Activity: Reproduce, exactly as they appear, the line containing "sha ++ spa)))))" and every line after it, ending with the last line of the records.

[Records for processing — start]

/-- R356 to R358, R365: an Ethernet link of a mode comes up from P5 on; one that goes down ends its sessions and
handshakes; of the frames, those for another station or outside the link's VLAN are discarded, an ARP request for an address of
the link is answered. R359: a UDP datagram to the Crook port enters its link's receive buffer of 16 MiB, or is discarded and
counted in RX_DROP where that is full; the oldest datagram of a buffer is taken as the command of its type is (log entry 50, which also
reads that a frame with another tag, with none where the image names a VLAN, or with one where it names none, is discarded). -/
def Obligations.EthernetLinksAndFrames : Prop :=
  ∀ (s : State) (k : Nat), k < 4 → Table.risesFrom 0 s.regs = true → Table.risesFrom 0 s.hec.sessions = true →
    (s.field .hecLinkStatus k 0 1 2 ≠ 0 → s.bit .hecLinkStatus k 0 = false → s.brc.tapDrive = false → 5 ≤ s.bootPhase →
      ∃ u, exec (.ethLinkUp k) s = .next u ∧ u.bit .hecLinkStatus k 0 = true
        ∧ (∀ j, j < 4 → j ≠ k → u.bit .hecLinkStatus j 0 = s.bit .hecLinkStatus j 0)
        ∧ u.hec.sessions = s.hec.sessions ∧ u.mem = s.mem)
    ∧ ((s.field .hecLinkStatus k 0 1 2 = 0 ∨ s.bit .hecLinkStatus k 0 = true ∨ s.brc.tapDrive = true ∨ s.bootPhase < 5) →
      exec (.ethLinkUp k) s = .next s)
    ∧ (s.bit .hecLinkStatus k 0 = false → exec (.ethLinkDown k) s = .next s
        ∧ ∀ f, exec (.ethernetFrame k f) s = .next s)
    ∧ (s.bit .hecLinkStatus k 0 = true →
      (∃ u, exec (.ethLinkDown k) s = .next u ∧ u = ethDown k s
        ∧ (s.hec.shears = [] → u.bit .hecLinkStatus k 0 = false ∧ u.bit .hecErrStatus 0 1 = true ∧ u.mem = s.mem
            ∧ u.hec.handshakes = s.hec.handshakes.filter (fun h => decide (h.link ≠ k))
            ∧ (∀ i x, i < 16 → s.session i = some x → u.session i = if x.link = k then none else some x)))
      ∧ (∀ f : List Byte, f.take 6 ≠ macBytes s k → (f.getD 0 0).toNat % 2 = 0 → exec (.ethernetFrame k f) s = .next s)
      ∧ (∀ f : List Byte, linkTag s k = [] → slice f 12 2 = [0x81, 0] → exec (.ethernetFrame k f) s = .next s)
      ∧ (∀ f : List Byte, linkTag s k ≠ [] → slice f 12 2 ≠ [0x81, 0] → exec (.ethernetFrame k f) s = .next s)
      ∧ (∀ sha spa tha tpa pad : List Byte, sha.length = 6 → spa.length = 4 → tha.length = 6 → tpa.length = 4 →
          (linkAddrs s k).elem tpa = true → pad.length ≤ 18 →
          exec (.ethernetFrame k (List.replicate 6 0xFF ++ sha ++ linkTag s k ++ [8, 6] ++ [0, 1, 8, 0, 6, 4, 0, 1] ++ sha ++ spa ++ tha ++ tpa ++ pad)) s
            = .next (s.transmit (.frame k (padTo 60 (sha ++ macBytes s k ++ linkTag s k ++ [8, 6] ++ [0, 1, 8, 0, 6, 4, 0, 2]
                ++ macBytes s k ++ tpa ++ sha ++ spa)))))
      ∧ (∀ sha src addr udp dg pad : List Byte, sha.length = 6 → src.length = 4 → addr.length = 4 →
          (linkAddrs s k).elem addr = true → udp.length = 2 → 46 + dg.length + pad.length ≤ 9216 →
          let frame := macBytes s k ++ sha ++ linkTag s k ++ [8, 0]
            ++ ipv4 src addr 17 (udp ++ bytesBE 2 (s.field .hecCfg 0 0 0 16) ++ bytesBE 2 (8 + dg.length) ++ [0, 0] ++ dg) ++ pad
          (crookOn s k = false → exec (.ethernetFrame k frame) s = .next s)
          ∧ (crookOn s k = true → rxBytes s k + dg.length ≤ 0x1000000 → Table.risesFrom 0 s.hec.rx = true →
            ∃ u, exec (.ethernetFrame k frame) s = .next u ∧ Table.get [] u.hec.rx k = Table.get [] s.hec.rx k ++ [dg]
              ∧ (∀ j, j ≠ k → Table.get [] u.hec.rx j = Table.get [] s.hec.rx j)
              ∧ u.hec.sessions = s.hec.sessions ∧ u.regs = s.regs ∧ u.mem = s.mem)
          ∧ (crookOn s k = true → 0x1000000 < rxBytes s k + dg.length →
            ∃ u, exec (.ethernetFrame k frame) s = .next u ∧ u.hec = s.hec ∧ u.mem = s.mem
              ∧ u.field .hecErrStatus 0 0 16 32 = Nat.min (s.field .hecErrStatus 0 0 16 32 + 1) (2 ^ 32 - 1))))
    ∧ (Table.get [] s.hec.rx k = [] → takeBuffered k s = s)
    ∧ (∀ (dg : List Byte) (rest : List (List Byte)), Table.get [] s.hec.rx k = dg :: rest →
        let t : State := { s with hec := { s.hec with rx := Table.set [] s.hec.rx k rest } }
        (crookOn s k = false → takeBuffered k s = t)
        ∧ (∀ c type, DatagramCommand c type k dg → (dg.getD 1 0).toNat = type → rest = [] → Table.risesFrom 0 s.hec.rx = true →
            exec c t = .next (takeBuffered k s))
        ∧ (crookOn s k = true → ((dg.getD 1 0).toNat = 0x01 → takeBuffered k s = takeInit k dg t)
            ∧ ((dg.getD 1 0).toNat = 0x03 → takeBuffered k s = takeFinish k dg t)
            ∧ ((dg.getD 1 0).toNat = 0x04 → takeBuffered k s = takeClose k dg t)
            ∧ ((dg.getD 1 0).toNat = 0x10 → takeBuffered k s = takeData k dg t)
            ∧ ((dg.getD 1 0).toNat = 0x11 → takeBuffered k s = takeAck k dg t)))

[Records for processing — finish]

Finished exercise:
                ++ macBytes s k ++ tpa ++ sha ++ spa)))))
      ∧ (∀ sha src addr udp dg pad : List Byte, sha.length = 6 → src.length = 4 → addr.length = 4 →
          (linkAddrs s k).elem addr = true → udp.length = 2 → 46 + dg.length + pad.length ≤ 9216 →
          let frame := macBytes s k ++ sha ++ linkTag s k ++ [8, 0]
            ++ ipv4 src addr 17 (udp ++ bytesBE 2 (s.field .hecCfg 0 0 0 16) ++ bytesBE 2 (8 + dg.length) ++ [0, 0] ++ dg) ++ pad
          (crookOn s k = false → exec (.ethernetFrame k frame) s = .next s)
          ∧ (crookOn s k = true → rxBytes s k + dg.length ≤ 0x1000000 → Table.risesFrom 0 s.hec.rx = true →
            ∃ u, exec (.ethernetFrame k frame) s = .next u ∧ Table.get [] u.hec.rx k = Table.get [] s.hec.rx k ++ [dg]
              ∧ (∀ j, j ≠ k → Table.get [] u.hec.rx j = Table.get [] s.hec.rx j)
              ∧ u.hec.sessions = s.hec.sessions ∧ u.regs = s.regs ∧ u.mem = s.mem)
          ∧ (crookOn s k = true → 0x1000000 < rxBytes s k + dg.length →
            ∃ u, exec (.ethernetFrame k frame) s = .next u ∧ u.hec = s.hec ∧ u.mem = s.mem
              ∧ u.field .hecErrStatus 0 0 16 32 = Nat.min (s.field .hecErrStatus 0 0 16 32 + 1) (2 ^ 32 - 1))))
    ∧ (Table.get [] s.hec.rx k = [] → takeBuffered k s = s)
    ∧ (∀ (dg : List Byte) (rest : List (List Byte)), Table.get [] s.hec.rx k = dg :: rest →
        let t : State := { s with hec := { s.hec with rx := Table.set [] s.hec.rx k rest } }
        (crookOn s k = false → takeBuffered k s = t)
        ∧ (∀ c type, DatagramCommand c type k dg → (dg.getD 1 0).toNat = type → rest = [] → Table.risesFrom 0 s.hec.rx = true →
            exec c t = .next (takeBuffered k s))
        ∧ (crookOn s k = true → ((dg.getD 1 0).toNat = 0x01 → takeBuffered k s = takeInit k dg t)
            ∧ ((dg.getD 1 0).toNat = 0x03 → takeBuffered k s = takeFinish k dg t)
            ∧ ((dg.getD 1 0).toNat = 0x04 → takeBuffered k s = takeClose k dg t)
            ∧ ((dg.getD 1 0).toNat = 0x10 → takeBuffered k s = takeData k dg t)
            ∧ ((dg.getD 1 0).toNat = 0x11 → takeBuffered k s = takeAck k dg t)))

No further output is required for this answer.